Herald file photo by Dale Woodard Mykhailo Pereverza, one of the main organizers of the Ukraine Solidarity Rally, waves the Ukranian flag among a throng of singing and chanting supporters back in February outside of city hall.

LETHBRIDGE HERALDapulido@lethbridgeherald.com

From a rally held at Lethbridge City Hall in February to stand in solidarity with Ukraine, Project Sunflower emerged to continue helping those trying to come to Canada to escape war.
Rally organizer and Project Sunflower participant, Mykhailo Pereverza has been able to take time off from work to help as many people as possible for the last couple of months.
“I wasn’t able to just sit. It was something internal inside me telling me I have to do something. It’s not that I was able to do much, but still, this is a small thing we can do here. But we try to do our best, said Pereverza during the rally in February.
Since he spoke those words, he has been able to do a lot more, with the help of multiple people who like him, cannot sit idle while people are trying to escape the war.
“We have found a lot of people who need help, and we have found a bunch of people here in Lethbridge and around who want to help and quite a few employers.
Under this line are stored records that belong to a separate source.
/-- A part of a state image from the active manager (R34). -/
theorem image_part (hwf : s.wf = true) (t : Nat) (hsu : s.rd .SU_STATE = 3) (k : Nat) (stamp : Stamp) (objs : List ImgObj) (last : Bool) (hst : s.rd .ORD_STATE ≠ 5) :
    ∃ u, exec (.image t s.activeNode k stamp objs last) s = .next u ∧ u.rd .ORD_STATE = (if s.rd .ORD_STATE = 0 then 0 else 4)
      ∧ (if s.rd .ORD_STATE ≠ 0 ∧ outOfWindow k s.buf = true then u.img = none ∧ u.buf = [] ∧ u.out = s.out ++ [.resyncReq s.activeNode]
         else u.img = some (s.imageWith k stamp objs last) ∧ u.buf = s.buf ∧ u.out = s.out)
      ∧ s.only [.ORD_STATE] u ∧ u.mem = s.mem := by
  have hopen := openResync_touches (s.rd .ORD_STATE)
  have hsame : State.SameBut [.now, .reg .ORD_STATE, .tmr .gap, .tmr .replay] s ((openResync (s.rd .ORD_STATE)).to (s.since t)) :=
    ((since_sameBut s t).mono (by decide)).trans (hopen.mono.step _)
  have hstate : ((openResync (s.rd .ORD_STATE)).to (s.since t)).rd .ORD_STATE = if s.rd .ORD_STATE = 0 then 0 else 4 :=
    openResync_state (s := s.since t) (State.wf_regs hwf)
  have hs : SMap.sorted ((openResync (s.rd .ORD_STATE)).to (s.since t)).regs = true := hsame.sorted (State.wf_regs hwf)
  have hexec := exec_image (s := s) (t := t) (k := k) (stamp := stamp) (objs := objs) (last := last) hsu hst
  have hwith : ((openResync (s.rd .ORD_STATE)).to (s.since t)).imageWith k stamp objs last = s.imageWith k stamp objs last := by
    rw [State.imageWith, hsame.img]
    rfl
  refine ⟨_, hexec, ?_⟩
  generalize (openResync (s.rd .ORD_STATE)).to (s.since t) = v at *
  have hhold := (holdPart_touches k stamp objs last).step v
  have hfacts := holdPart_facts hs k stamp objs last
  have hall : State.SameBut ([.now, .tmr .gap, .tmr .replay] ++ partParts) s ((holdPart k stamp objs last).to v) :=
    (hsame.mono (by decide)).trans (hhold.mono (by decide))
  rw [hsame.buf, hsame.out, hsame.activeNode, hwith, hstate] at hfacts
  by_cases h : s.rd .ORD_STATE ≠ 0 ∧ outOfWindow k s.buf = true
  · rw [if_neg h.1, if_pos ⟨rfl, h.2⟩] at hfacts
    obtain ⟨h1, h2, h3, h4⟩ := hfacts
    rw [if_neg h.1, if_pos h]
    exact ⟨h1, ⟨h2, h3, h4⟩, hall.only (by decide), hall.mem⟩
  · have hno : ¬ ((if s.rd .ORD_STATE = 0 then 0 else 4) = 4 ∧ outOfWindow k s.buf = true) := by
      rintro ⟨h4, hw⟩
      refine h ⟨fun h0 => ?_, hw⟩
      rw [if_pos h0] at h4
      exact absurd h4 (by decide)
    rw [if_neg hno] at hfacts
    obtain ⟨h1, h2, h3, h4⟩ := hfacts
    rw [if_neg h]
    exact ⟨h1, ⟨h2, h3, h4⟩, hall.only (by decide), hall.mem⟩

end

-- JOIN_SEND (R449) ------------------------------------------------------------------------------------------------------------------------------------------

section
variable {s : State} {t : Nat}

/-- Acts that only send one message each send them in order. -/
theorem each_emit_out {α : Type} (f : α → Sent) : ∀ (xs : List α) (s : State), ((each xs fun x => emit (f x)).to s).out = s.out ++ xs.map f
  | [], s => (List.append_nil _).symm
  | x :: xs, s => by rw [each_cons_to, each_emit_out f xs, emit_out, List.map_cons, List.append_assoc, List.singleton_append]

/-- A joining module sends JOIN, to its partner on the Lichen link too where it is in LISTEN (R427, R449). -/
theorem joinSend_sends (hsu : s.rd .SU_STATE = 3) (ha : s.standAlone = false) (hdue : s.due .joinSend = true) : (joinSend.to s).out = s.out
      ++ (if s.rd .RD_ROLE ≠ 0 ∧ s.rd .RD_STATE_PAIR = 1 then [.join true (s.rd .RD_PARTNER) (s.rd .SU_SET_ID) (s.rd .SYS_TOPO_DIGEST)] else [])
      ++ s.joinTargets.map (fun n => .join false n (s.rd .SU_SET_ID) (s.rd .SYS_TOPO_DIGEST))
    ∧ (joinSend.to s).timer .joinSend = some (s.now + 10 * psMs) ∧ State.SameBut [.out, .tmr .joinSend] s (joinSend.to s) := by
  let join (lichen : Bool) (n : Nat) : Sent := .join lichen n (s.rd .SU_SET_ID) (s.rd .SYS_TOPO_DIGEST)
  have hgo : ¬ (s.standAlone = true ∨ s.rd .SU_STATE ≠ 3 ∨ (!s.due .joinSend) = true) := by simp [ha, hsu, hdue]
  have hpartner : Act.Touches [.out] (iff (s.inPair && s.rd .RD_STATE_PAIR == rdListen) (emit (join true (s.rd .RD_PARTNER)))) := touches_iff fun _ => touches_emit
  have hmanagers : Act.Touches [.out] (each s.joinTargets fun n => emit (join false n)) := touches_each fun _ _ => touches_emit
  have harm : Act.Touches [.tmr .joinSend] (arm .joinSend (10 * psMs)) := touches_arm
  have hto : joinSend.to s = (arm .joinSend (10 * psMs)).to ((each s.joinTargets fun n => emit (join false n)).to
      ((iff (s.inPair && s.rd .RD_STATE_PAIR == rdListen) (emit (join true (s.rd .RD_PARTNER)))).to s)) := by
    rw [joinSend, look_runs, if_neg hgo, all_cons_to, all_cons_to, all_cons_to, all_nil_to]
  rw [hto]
  refine ⟨?_, ?_, (hpartner.mono.step s).trans ((hmanagers.mono.step _).trans (harm.mono.step _))⟩
  · rw [harm.out, each_emit_out, iff_to]
    by_cases h : s.rd .RD_ROLE ≠ 0 ∧ s.rd .RD_STATE_PAIR = 1
    · rw [if_pos (by simpa [State.inPair] using h), if_pos h, emit_out]
    · rw [if_neg (by simpa [State.inPair] using h), if_neg h, List.append_nil]
  · rw [arm_timer, hmanagers.now, hpartner.now]

theorem exec_joinSend : exec (.joinSend t) s = .next (joinSend.to (s.since t)) := by
  show run _ s = _
  rw [run_eq, all_cons_to, all_cons_to, all_nil_to, at_to_since]

-- JOIN at the active manager (R35, R449, R450, R451) ------------------------------------------------------------------------------------------------------

/-- The releases that the module's firmware has been tested with (R449). -/
def State.testedPeers (s : State) : List Nat := match s.fwRun with | some f => f.peers | none => []

theorem exec_join {node setId digest : Nat} {ok : Bool} : exec (.join t node setId digest ok) s = .next ((joinArrives node setId digest ok).to (s.since t)) := by
  show run _ s = _
  rw [run_eq, all_cons_to, all_cons_to, all_nil_to, at_to_since]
Already brought one family here,” said Pereverza.
He said he raised funds through a gofundme page, to bring a family to Lethbridge who was stuck in Sri Lanka trying to escape the war.
Project Sunflower is pursuing society status to be able to help even more people in different ways, as right now they have limitations.
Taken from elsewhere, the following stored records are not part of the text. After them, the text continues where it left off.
-- ==== Sys2Proof/Word.lean ====
section
/-! DEFINITION. The words of the machine: 16-bit words, bytes of the console, register numbers (R7, R10, R20). -/

namespace Sys2Proof

/-- A 16-bit pattern: a register, an address or a memory word (R10). Its `+` is modulo 2^16. -/
abbrev Word := BitVec 16

/-- One console byte (R222). -/
abbrev Byte := BitVec 8

/-- The number of a general register, 0 to 7 (R20). -/
abbrev Reg := Fin 8

end Sys2Proof
end

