-- ==== Sys2Proof/Machine/Trap.lean ====
section
/-! DEFINITION. TRAP and the native dispatcher: GETC, OUT, PUTS, HALT and the vectors without a service (R180 to
R186). The dispatcher is called in EXECUTE, saves nothing, enters no handler and leaves `pc` at the incremented value
(R212). -/

namespace Sys2Proof.Machine

/-- The phases of a TRAP: the vector in EVAL_ADDR, its service in EXECUTE (R124, R126, R180). -/
def trapPhases (trapvect8 : BitVec 8) (service : State → Flow) : Phases :=
  { evalAddr := fun s => .go (s.evalVector trapvect8), execute := service }

/-- The service of GETC: one byte of the host's input into `x[0]`. With no byte available it waits in EXECUTE (R182; log
entry 8). -/
def State.getcService (s : State) : Flow :=
  match s.console.input with
  | [] => .hold s
  | b :: _ => .go ((s.dropInput.setReg 0 (zext b)).setccIfAll (zext b))

/-- The loop of PUTS from address `a`, at most `n` characters (R184). -/
def putsLoop : Nat → Word → State → Flow
  | 0, _, s => .hold s
  | n + 1, a, s =>
    s.readThen a fun w s1 =>
      if w = 0x0000#16 then .go s1 else putsLoop n (a + 1) (s1.consoleOut (w.setWidth 8))

/-- The service of PUTS: the words from address `x[0]` on, each through the data cache, until a zero word (R184). After
131072 characters it has gone twice round all 65536 addresses and is back at address `x[0]`. The first round leaves no
stale line that a later one could replace, so what the second has sent the rest repeats for ever: the cycle never ends,
and the service is held in EXECUTE and sends on in the next step (log entry 10). -/
def State.putsService (s : State) : Flow := putsLoop 131072 (s.reg 0) s

/-- The phases of GETC (R182). -/
def getcPhases : Phases := trapPhases 0x20#8 State.getcService

/-- The phases of PUTS (R184). -/
def putsPhases : Phases := trapPhases 0x22#8 State.putsService

/-- GETC (R182). -/
def execGetc (s : State) : Host.Outcome State Fault Refusal := s.runPhases getcPhases

/-- OUT: the low byte of `x[0]` (R183). -/
def execOut (s : State) : Host.Outcome State Fault Refusal :=
  s.runPhases (trapPhases 0x21#8 fun s => .go (s.consoleOut ((s.reg 0).setWidth 8)))

/-- PUTS (R184). -/
def execPuts (s : State) : Host.Outcome State Fault Refusal := s.runPhases putsPhases

/-- HALT: the program ends in EXECUTE, without STORE (R181). -/
def execHalt (s : State) : Host.Outcome State Fault Refusal :=
  s.runPhases (trapPhases 0x25#8 fun s => .hold { s with halted := true })

/-- TRAP with a vector that selects no service: no effect beyond the common part (R180, R185). -/
def execTrap (trapvect8 : BitVec 8) (s : State) : Host.Outcome State Fault Refusal :=
  s.runPhases (trapPhases trapvect8 .go)

end Sys2Proof.Machine
end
Another member of the Project Sunflower, Marc Woons, said they are trying to get supports in Lethbridge in place to fill some of the gaps that exist to help Ukrainians.
“Part of what we’re doing is identifying Ukrainians who are interested in coming to this area, then through some of our individual connections, we know some of the people who are willing to host, because we don’t have a society, we don’t really match people in general,” said Woons.
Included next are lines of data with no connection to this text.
theorem trapPhases_ignoreDelay {v : BitVec 8} {service : State → Flow} (h : IgnoresDelay service) :
    (trapPhases v service).IgnoreDelay where
  execute := h

theorem getcPhases_ignoreDelay : getcPhases.IgnoreDelay := trapPhases_ignoreDelay getcService_ignoresDelay

theorem putsPhases_ignoreDelay : putsPhases.IgnoreDelay :=
  trapPhases_ignoreDelay fun s d => putsLoop_ignoresDelay 131072 (s.reg 0) s d

/-! ## Cycles -/

theorem endCycle_withDelay (start : State) (f : Flow) (d : Nat) :
    endCycle (start.withDelay d) (f.withDelay d) = outcomeWithDelay d (endCycle start f) := by
  cases f <;> rfl

theorem fromExecute_ignoresDelay {ph : Phases} (h : ph.IgnoreDelay) : IgnoresDelay fun s => s.fromExecute ph := by
  intro s d
  change (((Flow.go s).withDelay d).phase .execute ph.execute).phase .store ph.store = _
  rw [phase_withDelay h.execute, phase_withDelay h.store]
  rfl

theorem fromEvalAddr_ignoresDelay {ph : Phases} (h : ph.IgnoreDelay) : IgnoresDelay fun s => s.fromEvalAddr ph := by
  intro s d
  change ((((Flow.go s).withDelay d).phase .evalAddr ph.evalAddr).phase .fetchOperands ph.fetchOperands).andThen _ = _
  rw [phase_withDelay h.evalAddr, phase_withDelay h.fetchOperands, andThen_withDelay (fromExecute_ignoresDelay h)]
  rfl

theorem runPhases_withDelay {ph : Phases} (h : ph.IgnoreDelay) (s : State) (d : Nat) :
    (s.withDelay d).runPhases ph = outcomeWithDelay d (s.runPhases ph) :=
  (congrArg (endCycle (s.withDelay d)) (fromEvalAddr_ignoresDelay h s d)).trans (endCycle_withDelay s _ d)

theorem resumePhases_withDelay {ph : Phases} (h : ph.IgnoreDelay) (s : State) (d : Nat) :
    (s.withDelay d).resumePhases ph = outcomeWithDelay d (s.resumePhases ph) :=
  (congrArg (endCycle (s.withDelay d)) (fromExecute_ignoresDelay h s d)).trans (endCycle_withDelay s _ d)

theorem phasesOf_ignoreDelay (i : Instr) : (phasesOf i).IgnoreDelay := by
  cases i with
  | addReg | addImm | andReg | andImm | notOp => exact operatePhases_ignoreDelay fun _ _ => rfl
  | br nzp off => exact { evalAddr := branch_ignoresDelay nzp off }
  | jmp | jsr | jsrr | lea | invalid => exact {}
  | ld | ldr => exact loadPhases_ignoreDelay fun _ _ => rfl
  | ldi dr off => exact loadPhases_ignoreDelay (evalIndirect_ignoresDelay off)
  | st | str => exact storePhases_ignoreDelay fun _ _ => rfl
  | sti sr off => exact storePhases_ignoreDelay (evalIndirect_ignoresDelay off)
  | getc => exact getcPhases_ignoreDelay
  | puts => exact putsPhases_ignoreDelay
  | out | halt | trap => exact trapPhases_ignoreDelay fun _ _ => rfl
  | push sr => exact { execute := pushWord_ignoresDelay sr }
  | pop dr => exact { execute := popWord_ignoresDelay dr }

/-- No meaning depends on ACCESS_DELAY. -/
theorem exec_withDelay (i : Instr) (s : State) (d : Nat) : exec i (s.withDelay d) = outcomeWithDelay d (exec i s) := by
  rw [exec_eq_runPhases_phasesOf, exec_eq_runPhases_phasesOf, runPhases_withDelay (phasesOf_ignoreDelay i)]

theorem settle_withDelay (start : State) (out : Host.Outcome State Fault Refusal) (d : Nat) :
    settle (start.withDelay d) (outcomeWithDelay d out) = outcomeWithDelay d (settle start out) := by
  cases out with
  | next u =>
    cases h : u.fault with
    | none =>
      have he : (u.withDelay d).endOfCycle = u.endOfCycle.withDelay d := by
        unfold State.endOfCycle
        exact (apply_ite (·.withDelay d) (u.latch.phase = .done) (u.setPhase .fetch) u).symm
      rw [outcomeWithDelay, settle_of_noFault (u := u.withDelay d) h, settle_of_noFault h, he]
      rfl
    | some r =>
      obtain ⟨a⟩ := r
      rw [outcomeWithDelay, settle_of_outOfRange (u := u.withDelay d) h, settle_of_outOfRange h]
      rfl
  | fault r => rfl
  | refused r => rfl

theorem fetched_withDelay (s : State) (d : Nat) : (s.withDelay d).fetched = s.fetched.withDelay d :=
  congrArg (fun x : State => { x with ir := s.viewI s.pc })
    (afterRead_withDelay { s with mar := s.pc, pc := s.pc + 1 } d .ic s.pc)

theorem newCycle_withDelay (s : State) (d : Nat) :
    (s.withDelay d).newCycle = outcomeWithDelay d s.newCycle := by
  unfold State.newCycle
  by_cases h : s.InRange s.pc
  · rw [fetch_eq_fetched h, fetch_eq_fetched (s := s.withDelay d) h, fetched_withDelay]
    dsimp only
    rw [← settle_withDelay, ← exec_withDelay]
    rfl
  · rw [fetch_of_not_inRange h, fetch_of_not_inRange (s := s.withDelay d) h]
    rfl

theorem resumeCycle_withDelay {s : State} {ph : Phases} (h : s.HeldPhases ph) (d : Nat) :
    (s.withDelay d).resumeCycle = outcomeWithDelay d s.resumeCycle := by
  have hph : ph.IgnoreDelay := by
    obtain ⟨-, rfl⟩ | ⟨-, rfl⟩ := h
    · exact getcPhases_ignoreDelay
    · exact putsPhases_ignoreDelay
  rw [resumeCycle_of_held h, resumeCycle_of_held (s := s.withDelay d) h, resumePhases_withDelay hph, settle_withDelay]

theorem running_withDelay (s : State) (d : Nat) : (s.withDelay d).Running ↔ s.Running :=
  ⟨fun h => ⟨h.loaded, h.noFault, h.notHalted⟩, fun h => ⟨h.loaded, h.noFault, h.notHalted⟩⟩

end Sys2Proof.Machine
end

section
/-! PROOFS. The statements settled: O27, O46 and O6. -/

namespace Sys2Proof.Proofs

open Machine

/-- Settles O27, along the three things that a step can do: it changes nothing, begins a cycle, or goes on with the one
that a service holds. -/
theorem accessDelayDoesNotMatter : Obligations.AccessDelayDoesNotMatter := by
  unfold Obligations.AccessDelayDoesNotMatter
  intro s t d h
  obtain ⟨hr, rfl⟩ | ⟨hr, hp, hc⟩ | ⟨hr, hp, ph, -, hph, -⟩ := step_cases h
  · exact step_of_not_running fun e => hr ((running_withDelay t d).mp e)
  · rw [step_of_fetch ((running_withDelay s d).mpr hr) hp, newCycle_withDelay, hc]
    rfl
  · rw [step_of_held hr hp] at h
    rw [step_of_held ((running_withDelay s d).mpr hr) hp, resumeCycle_withDelay hph, h]
    rfl

/-- Settles O46: GETC waits at its first step and at every later one, until a byte is there to take. -/
theorem getcWaitsForTheHost : Obligations.GetcWaitsForTheHost := by
  unfold Obligations.GetcWaitsForTheHost
  intro s hin
  refine ⟨⟨_, exec_getc_of_nil hin, rfl, rfl⟩, fun hl hf hh hp hd => ?_⟩
  have hr : s.Running := ⟨hl, hf, hh⟩
  refine ⟨⟨_, step_held_getc_of_nil hr hp hd hin, rfl, rfl⟩, fun b rest => ?_⟩
  have hin' : (s.supplyInput (b :: rest)).console.input = b :: rest := congrArg (· ++ b :: rest) hin
  have hr' : (s.supplyInput (b :: rest)).Running := ⟨hl, hf, hh⟩
  have hstep := step_held_getc_of_cons hr' hp hd hin'
  have h0 : ((s.supplyInput (b :: rest)).takeByte b).reg 0 = zext b := reg_setReg_self _ 0 (zext b)
  refine ⟨((s.supplyInput (b :: rest)).takeByte b).setPhase .fetch,
    hostStep_of_step hstep (report_of_running ⟨hl, hf, hh⟩ rfl), ?_, ?_, ?_, ?_, rfl, ?_, rfl⟩
  · rw [setPhase_reg, h0, zext_toNat b (by decide)]
  · exact fun q hq => reg_setReg_of_ne _ _ hq
  · rw [setPhase_reg, h0]
    rfl
  · exact congrArg (fun i : List Byte => { input := i.tail, output := s.console.output : Console }) hin'
  · exact sameReads_of rfl rfl rfl rfl rfl

/-- Settles O6: each of the fields fits a word. -/
theorem extensionKeepsTheValue : Obligations.ExtensionKeepsTheValue := by
  unfold Obligations.ExtensionKeepsTheValue
  exact ⟨fun v => sext_toInt v (by decide), fun v => sext_toInt v (by decide), fun v => sext_toInt v (by decide),
    fun v => sext_toInt v (by decide), fun v => zext_toNat v (by decide)⟩

end Sys2Proof.Proofs
end

section
/-! PROOFS. The part of the invariant that speaks of what is stored: canonical memory and caches, installed lines, a
clean instruction cache and a legal breakpoint set (R35 to R38, R58 to R60). Each operation on memory and caches keeps it. -/

namespace Sys2Proof.Machine

/-- The invariant without the phase. -/
structure State.StorageOk (s : State) : Prop where
  mem_wf : s.mem.wf s.cfg.memWords
  lines_wf : ∀ c, (s.lines c).wf s.cfg.lines
  lines_installed : ∀ c, ∀ e ∈ s.lines c, e.2.valid = true ∧ e.2.tag * s.cfg.lines + e.1 < s.cfg.memWords
  ic_clean : ∀ e ∈ s.lines .ic, e.2.dirty = false
  bp_set : s.bp.Pairwise (· < ·) ∧ s.bp.length ≤ 4

theorem State.Inv.storageOk {s : State} (h : s.Inv) : s.StorageOk :=
  ⟨h.mem_wf, h.lines_wf, h.lines_installed, h.ic_clean, h.bp_set⟩

theorem State.StorageOk.inv {s : State} (h : s.StorageOk)
    (hp : s.latch.phase = .fetch ∨ (s.latch.phase = .execute ∧ (s.halted = true ∨ s.HeldByService))) : s.Inv :=
  ⟨h.mem_wf, h.lines_wf, h.lines_installed, h.ic_clean, h.bp_set, hp⟩

/-- The storage invariant depends on the parameters, memory, the caches and the breakpoints alone. -/
theorem State.StorageOk.congr {s t : State} (h : s.StorageOk) (hc : t.cfg = s.cfg) (hm : t.mem = s.mem)
    (hl : ∀ c, t.lines c = s.lines c) (hb : t.bp = s.bp) : t.StorageOk where
  mem_wf := by rw [hm, hc]; exact h.mem_wf
  lines_wf c := by rw [hl, hc]; exact h.lines_wf c
  lines_installed c := by rw [hl, hc]; exact h.lines_installed c
  ic_clean := by rw [hl]; exact h.ic_clean
  bp_set := by rw [hb]; exact h.bp_set

/-! ## Main memory -/

/-- A word written inside memory keeps the storage invariant. -/
theorem State.StorageOk.writeMem {s : State} (h : s.StorageOk) {o : Nat} (ho : o < s.cfg.memWords) (v : Word) :
    State.StorageOk { s with mem := s.mem.write o v } :=
  ⟨h.mem_wf.write ho v, h.lines_wf, h.lines_installed, h.ic_clean, h.bp_set⟩

theorem State.StorageOk.memWrite {s : State} (h : s.StorageOk) {a : Word} (ha : s.InRange a) (v : Word) :
    (s.memWrite a v).StorageOk :=
  h.writeMem ha v

/-! ## Cache lines -/

/-- A cache with one line replaced lists that line or lines it listed before. -/
theorem mem_setLine {ls : Lines} {i : Nat} {l : Line} {e : Nat × Line} (h : e ∈ ls.setLine i l) :
    e = (i, l) ∨ e ∈ ls := by
  unfold Lines.setLine sparseSet at h
  split at h
  · exact .inr (mem_sparseErase h).1
  · exact (mem_sparseInsert h).imp_right fun h => (mem_sparseErase h).1

/-- A valid line was installed for an offset in memory (R59, R60). -/
theorem State.StorageOk.lineOffset_lt {s : State} (h : s.StorageOk) {c : CacheId} {a : Word}
    (hv : (s.lineAt c a).valid = true) : s.lineOffset c a < s.cfg.memWords := by
  obtain hr | hm := Lines.line_eq_reset_or_mem (s.lines c) (s.index a)
  · exact absurd (hr ▸ hv : Line.reset.valid = true) (by decide)
  · exact (h.lines_installed c _ hm).2

/-- No line of the instruction cache is dirty, listed or not (R58). -/
theorem State.StorageOk.ic_lineAt_clean {s : State} (h : s.StorageOk) (a : Word) : (s.lineAt .ic a).dirty = false := by
  obtain hr | hm := Lines.line_eq_reset_or_mem (s.lines .ic) (s.index a)
  · exact (congrArg Line.dirty hr : (s.lineAt .ic a).dirty = _)
  · exact h.ic_clean _ hm

/-- A line installed for an offset in memory, clean in the instruction cache, keeps the storage invariant. -/
theorem State.StorageOk.setLineAt {s : State} (h : s.StorageOk) {c : CacheId} {a : Word} {l : Line}
    (hv : l.valid = true) (hi : l.tag * s.cfg.lines + s.index a < s.cfg.memWords) (hd : c = .ic → l.dirty = false) :
    (s.setLineAt c a l).StorageOk where
  mem_wf := by rw [setLineAt_mem, setLineAt_cfg]; exact h.mem_wf
  lines_wf d := by
    rw [setLineAt_cfg]
    by_cases hdc : d = c
    · rw [hdc, State.setLineAt, lines_setLines_self]
      exact (h.lines_wf c).setLine (index_lt s a) l
    · rw [lines_setLineAt_of_ne s a l hdc]
      exact h.lines_wf d
  lines_installed d e he := by
    rw [setLineAt_cfg]
    by_cases hdc : d = c
    · rw [hdc, State.setLineAt, lines_setLines_self] at he
      obtain rfl | he := mem_setLine he
      · exact ⟨hv, hi⟩
      · exact h.lines_installed c e he
    · rw [lines_setLineAt_of_ne s a l hdc] at he
      exact h.lines_installed d e he
  ic_clean e he := by
    cases c with
    | ic =>
      obtain rfl | he := mem_setLine he
      · exact hd rfl
      · exact h.ic_clean e he
    | dc => exact h.ic_clean e he
  bp_set := by rw [setLineAt_bp]; exact h.bp_set

/-! ## Cache accesses -/

theorem State.StorageOk.writeBack {s : State} (h : s.StorageOk) (c : CacheId) (a : Word) :
    (s.writeBack c a).StorageOk := by
  unfold State.writeBack
  split
  · next o ho =>
    obtain ⟨hk, -, rfl⟩ := (victim_eq_some_iff s c a o).mp ho
    have hv := ((accessKind_eq_conflictMiss_iff s c a).mp hk).1
    have ho := h.lineOffset_lt hv
    exact (h.writeMem ho (s.lineAt c a).word).setLineAt hv ho fun _ => rfl
  · exact h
He said that their focus keeps changing. At the beginning they were focused on understanding the visa requirements the government of Canada has, and the new visa program that Ukrainians are able to apply for in order to come to Canada to be able to help Ukrainians abroad with the process.
“We’ve helped probably hundreds of people all over Europe and other parts of the world that applied for visas,” said Woons.
He said some have already arrived here and some have been able to arrive in other parts of the country.
Woons said he originally got involved by posting a basement suite available to host anyone escaping the war in a page that is globally reached, and a family trying to escape the war which is at the moment stuck in China, responded to his ad.
“When people started approaching me, my wife said ‘well now we have somebody, maybe we could take it down’ but I just didn’t feel like taking it down because it was kind of a door through which people could communicate,” said Woons.